Versioning is another interesting difference. Heroku buildpacks bake support for all supported language versions into a single monolithic release. What language version to use is generally specified by the app being built in a requirements.txt (or similar) file and the buildpack uses that to install the correct packages.

Docker language stacks, on the other hand, support versioning with version tags. The app chooses what stack version to use with the FROM instruction in the Dockerfile that’s added to the app. Stack versions map to versions of the underlying language or framework (eg. FROM python:3-onbuild gets you Python 3). This approach lets the Python stack, for example, compile Python 2 and 3 apps in different ways without having a bunch of branching logic in the onbuild Dockerfile. On the other hand, pushing an update to all Python stack versions becomes more work because the tags have to be updated individually. There are tradeoffs in both the Docker and Heroku buildpack approaches, I don’t know which is best.

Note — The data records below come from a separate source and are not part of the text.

-- ==== Sys2Proof/Tests/Slice0.lean ====
section
/-! SUPPORT. Tests: ill-formed terms, the encodings written out bit by bit, the examples of the rules, and, for every
obligation with hypotheses, a state that meets them. Expected values are the spec's, named in each comment. -/

namespace Sys2Proof.Tests

open Sys2Proof.Machine

/-- The next state of an outcome, if it is one. -/
def after : Out → Option State
  | .next t => some t
  | .fault _ => none
  | .refused _ => none

/-! ## WellFormed -/

theorem test_reserved_assigned_words_ill_formed :
    ([0x00, 0x01, 0x02, 0x03, 0x04, 0x0E, 0x0F].all (fun op => !(Instr.reserved 0 op).wellFormed)) = true := by decide
theorem test_reserved_op_well_formed : (Instr.reserved 0 0x05).wellFormed = true := by decide
theorem test_reserved_zero_field_well_formed : (Instr.reserved 1 0x00).wellFormed = true := by decide

/-! ## Words of spec/30_encoding.md R80 to R83 and spec/10_state.md R34, bits 31:8 and 7:0, or the 5 bits of PHASE -/

theorem test_decode_nop : decode (.cmd (0b000000000000000000000000#24 ++ 0b00000000#8)) = .ok .nop := by decide
theorem test_decode_quant : decode (.cmd (0b000000000000000000000000#24 ++ 0b00000001#8)) = .ok .quant := by decide
theorem test_decode_frame : decode (.cmd (0b000000000000000000000000#24 ++ 0b00000010#8)) = .ok .frame := by decide
theorem test_decode_lzw : decode (.cmd (0b000000000000000000000000#24 ++ 0b00000011#8)) = .ok .lzw := by decide
theorem test_decode_build : decode (.cmd (0b000000000000000000000000#24 ++ 0b00000100#8)) = .ok .build := by decide
theorem test_decode_clr : decode (.cmd (0b000000000000000000000000#24 ++ 0b00001110#8)) = .ok .clr := by decide
theorem test_decode_srst : decode (.cmd (0b000000000000000000000000#24 ++ 0b00001111#8)) = .ok .srst := by decide
theorem test_decode_reserved_op :
    decode (.cmd (0b000000000000000000000000#24 ++ 0b00000101#8)) = .ok (.reserved 0 5) := by decide
theorem test_decode_reserved_zero :
    decode (.cmd (0b100000000000000000000000#24 ++ 0b00000001#8)) = .ok (.reserved 0x800000 1) := by decide
theorem test_decode_qCheck : decode (.step 0b00001 .fin) = .ok .qCheck := by decide
theorem test_decode_qSample : decode (.step 0b00010 .fin) = .ok .qSample := by decide
theorem test_decode_qCut : decode (.step 0b00011 .fin) = .ok .qCut := by decide
theorem test_decode_qPad : decode (.step 0b00100 .fin) = .ok .qPad := by decide
theorem test_decode_qMap : decode (.step 0b00101 .fin) = .ok .qMap := by decide
theorem test_decode_fCheck : decode (.step 0b01000 .fin) = .ok .fCheck := by decide
theorem test_decode_fHead : decode (.step 0b01001 .fin) = .ok .fHead := by decide
theorem test_decode_fGct : decode (.step 0b01010 .fin) = .ok .fGct := by decide
theorem test_decode_fGce : decode (.step 0b01011 .fin) = .ok .fGce := by decide
theorem test_decode_fImg : decode (.step 0b01100 .fin) = .ok .fImg := by decide
theorem test_decode_fData : decode (.step 0b01101 .fin) = .ok .fData := by decide
theorem test_decode_fTrail : decode (.step 0b01110 .fin) = .ok .fTrail := by decide
theorem test_decode_lCheck : decode (.step 0b10000 .fin) = .ok .lCheck := by decide
theorem test_decode_lInit : decode (.step 0b10001 .fin) = .ok .lInit := by decide
theorem test_decode_lFirst : decode (.step 0b10010 .fin) = .ok .lFirst := by decide
theorem test_decode_lLoopExtend : decode (.step 0b10011 .extend) = .ok .lLoopExtend := by decide
theorem test_decode_lLoopInsert : decode (.step 0b10011 .insert) = .ok .lLoopInsert := by decide
theorem test_decode_lLoopReset : decode (.step 0b10011 .reset) = .ok .lLoopReset := by decide
theorem test_decode_lLoopEnd : decode (.step 0b10011 .fin) = .ok .lLoopEnd := by decide
theorem test_decode_lFinish : decode (.step 0b10100 .fin) = .ok .lFinish := by decide
theorem test_decode_idle_rejected : decode (.step 0b00000 .fin) = .error .idle := by decide
theorem test_decode_phase6_rejected : decode (.step 0b00110 .fin) = .error (.noSuchPhase 6) := by decide
theorem test_decode_phase31_rejected : decode (.step 0b11111 .fin) = .error (.noSuchPhase 31) := by decide
theorem test_tableWord_cmd : decodeTableWord 32 0x0F = some .srst := by decide
theorem test_tableWord_step : decodeTableWord 8 0x10 = some .lCheck := by decide
theorem test_fetch_cmd : (after (step (State.reset.withFetchWord 32 3))).map (·.phase) = some 16 := by decide
theorem test_fetch_step : (after (step (State.reset.withFetchWord 8 4))).map (·.phase) = some 5 := by decide

/-! ## States -/

/-- A machine with small memories: 4 pixels, 16 bytes of CSB, 900 of GIF. -/
def small : State := { State.reset with params := ⟨4, 16, 900⟩ }
/-- A run of a unit in a phase. -/
def running (u : BitVec 2) (p : BitVec 5) : State := { small with status := ⟨true, false, false, 0, u⟩, phase := p }
/-- After a successful LZW run: STATUS = 0x302 (spec/40_commands.md R111, R118). -/
def lzwDone : State := { small with status := ⟨false, true, false, 0, 3⟩, csblen := 11 }
/-- L_LOOP at the first step, one byte K to read, MINCS = 8, empty table. -/
def looping (k : Byte) : State :=
  { running 3 19 with
    len := 2
    pos := 1
    next := 258
    cw := 9
    acc := 1
    nbits := 1
    optr := 1
    idx := small.idx.put 1 k }
/-- The table with the one entry 258 = (0, 0). -/
def oneEntry : State := { looping 0 with next := 259, pfx := small.pfx.put 258 0, sfx := small.sfx.put 258 0 }
/-- A full table whose entries all have the prefix 0; the pending prefix is 220, as in the example of spec/43_lzw.md R192. -/
def fullTable : State :=
  { looping 55 with
    w := 220
    next := 4096
    cw := 12
    acc := 0
    nbits := 0
    optr := 0
    pfx := ⟨(List.range' 258 3838).map (fun c => (c, 0)), 0⟩ }

/-! ## Commands: the examples of spec/40_commands.md -/

theorem test_nop_keeps_status : (after (exec .nop lzwDone)).map (·.readOffset 4) = some 0x302 := by decide
theorem test_quant_launches : (after (exec .quant lzwDone)).map (·.readOffset 4) = some 0x101 := by decide
theorem test_frame_launches : (after (exec .frame lzwDone)).map (·.readOffset 4) = some 0x201 := by decide
theorem test_lzw_zeroes_csblen : (after (exec .lzw lzwDone)).map (·.csblen) = some 0 := by decide
theorem test_build_sets_mincs : (after (exec .build { small with mincs := 4 })).map (·.mincs) = some 8 := by decide
theorem test_clr_status : (after (exec .clr lzwDone)).map (·.readOffset 4) = some 0 := by decide
theorem test_clr_keeps_csblen : (after (exec .clr lzwDone)).map (·.csblen) = some 11 := by decide
theorem test_srst_mincs : (after (exec .srst { small with mincs := 4 })).map (·.mincs) = some 8 := by decide
theorem test_reserved_status : (after (exec (.reserved 0 5) small)).map (·.readOffset 4) = some 0x14 := by decide
theorem test_srst_ignored_busy : (after (exec .srst (running 1 1))).map (·.phase) = some 1 := by decide

/-! ## QNT: the examples of spec/41_quantizer.md -/

theorem test_qCheck_shape :
    (after (exec .qCheck { running 1 1 with width := 2, height := 2, pixlen := 15 })).map (·.status) =
      some ⟨false, false, true, 2, 1⟩ := by decide
theorem test_qCheck_empty_first :
    (after (exec .qCheck { running 1 1 with width := 0, height := 2, pixlen := 15 })).map (·.status) =
      some ⟨false, false, true, 3, 1⟩ := by decide
theorem test_qSample_stride :
    (after (exec .qSample { State.reset with count := 149999 })).map (fun t => (t.stride, t.nsmp)) =
      some (2, 75000) := by decide
theorem test_qSample_unsampled :
    (after (exec .qSample { State.reset with count := 100000 })).map (fun t => (t.stride, t.nsmp)) =
      some (1, 100000) := by decide
theorem test_widest_ties : widest [⟨0, 0, 0⟩, ⟨0, 10, 10⟩, ⟨0, 10, 0⟩, ⟨0, 0, 10⟩] = .g := by decide
theorem test_sorted_stable :
    sortedBy [⟨255, 0, 0⟩, ⟨255, 0, 0⟩, ⟨0, 0, 255⟩, ⟨0, 255, 0⟩] .r =
      [⟨0, 0, 255⟩, ⟨0, 255, 0⟩, ⟨255, 0, 0⟩, ⟨255, 0, 0⟩] := by decide +kernel
theorem test_mean_half_up : mean [⟨0, 1, 255⟩, ⟨1, 1, 254⟩] = ⟨1, 1, 255⟩ := by decide
theorem test_mean_down : mean [⟨0, 1, 0⟩, ⟨0, 1, 0⟩, ⟨1, 2, 0⟩] = ⟨0, 1, 0⟩ := by decide
theorem test_cut_one_colour : cut 8 [⟨1, 2, 3⟩] = List.replicate 8 black ++ [⟨1, 2, 3⟩] := by decide +kernel
theorem test_qCut_ncolw :
    (after (exec .qCut { running 1 3 with nsmp := 1, smp := small.smp.put 0 ⟨9, 9, 9⟩ })).map (·.ncolw) = some 9 := by
  decide +kernel
theorem test_qPad_black :
    (after (exec .qPad { running 1 4 with ncolw := 255, pal := small.pal.put 767 9 })).map (fun t => (t.palAt 767, t.phase)) =
      some (0, 5) := by decide
theorem test_nearest_lowest : nearestIn [⟨0, 0, 0⟩, ⟨255, 0, 0⟩, ⟨255, 0, 0⟩] ⟨254, 0, 0⟩ = 1 := by decide
theorem test_qMap_completes :
    (after (exec .qMap { running 1 5 with count := 1, ncolw := 9 })).map (fun t => (t.status, t.len, t.ncol, t.phase)) =
      some (⟨false, true, false, 0, 1⟩, 1, 9, 0) := by decide
theorem test_qMap_chains :
    (after (exec .qMap { running 1 5 with count := 1, ncolw := 9, chain := true })).map (fun t => (t.status.unit, t.phase)) =
      some (3, 16) := by decide

/-! ## FRM: the examples of spec/42_gif_framer.md -/

theorem test_fCheck_config :
    (after (exec .fCheck { running 2 8 with mincs := 4 })).map (·.status) = some ⟨false, false, true, 5, 2⟩ := by decide
theorem test_fHead_dimensions :
    (after (exec .fHead { running 2 9 with width := 400, height := 300 })).map
      (fun t => [t.gifAt 0, t.gifAt 6, t.gifAt 7, t.gifAt 8, t.gifAt 9, t.gifAt 10]) =
        some [0x47, 0x90, 0x01, 0x2C, 0x01, 0xF7] := by decide
theorem test_fGct_copies :
    (after (exec .fGct { running 2 10 with gptr := 13, pal := small.pal.put 0 7 })).map (fun t => (t.gptr, t.phase)) =
      some (781, 11) := by decide +kernel
theorem test_fGce_bytes :
    (after (exec .fGce { running 2 11 with gptr := 781 })).map (fun t => (t.gifAt 782, t.gifAt 784, t.gptr)) =
      some (0xF9, 0x00, 789) := by decide
theorem test_fImg_code_size :
    (after (exec .fImg { running 2 12 with gptr := 789, width := 0x1234 })).map
      (fun t => [t.gifAt 789, t.gifAt 794, t.gifAt 795, t.gifAt 799]) = some [0x2C, 0x34, 0x12, 0x08] := by decide
theorem test_fData_length_byte :
    (after (exec .fData { running 2 13 with gptr := 800, csblen := 7, csb := small.csb.put 6 0xAB })).map
      (fun t => (t.gifAt 800, t.gifAt 807, t.phase)) = some (7, 0xAB, 14) := by decide
theorem test_fTrail_ends :
    (after (exec .fTrail { running 2 14 with gptr := 805 })).map (fun t => (t.gifAt 805, t.gifAt 806, t.giflen, t.status)) =
      some (0x00, 0x3B, 807, ⟨false, true, false, 0, 2⟩) := by decide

Docker maintains a free, automated build service that churns out hosted Docker images for everyone to use. For my Mono stack, Docker Hub pulls updates from the GitHub repo with the Dockerfiles and builds the relevant tags into images. This is very convenient for stack maintainers. Heroku has no hosted service for building buildpack binaries, although I have documented a (Docker-based) approach to scripting this work.

(Note that, while Heroku buildpacks are wildly successful, it’s an older standard that predates Docker by many years. If it seems like Docker has gotten more things right, it’s probably because that project was informed by Heroku’s experience and by the passage of time).

Finally, and unrelated to Docker and Heroku, the Mono Project now has an APT package repository. This is pretty awesome, and I sincerely hope that the days of having to compile Mono from source are behind us. I don’t know if the repo is quite stable yet (I had to download a key without using SSL, the mono-devel package is versioned 3.10.0-0xamarin1 and the package fails to declare a dependency on udev), but it made the Mono Docker stack image a lot simpler. Check out the diff going from 3.8.0 (compiled from source) to 3.10.0 (installed from APT repo).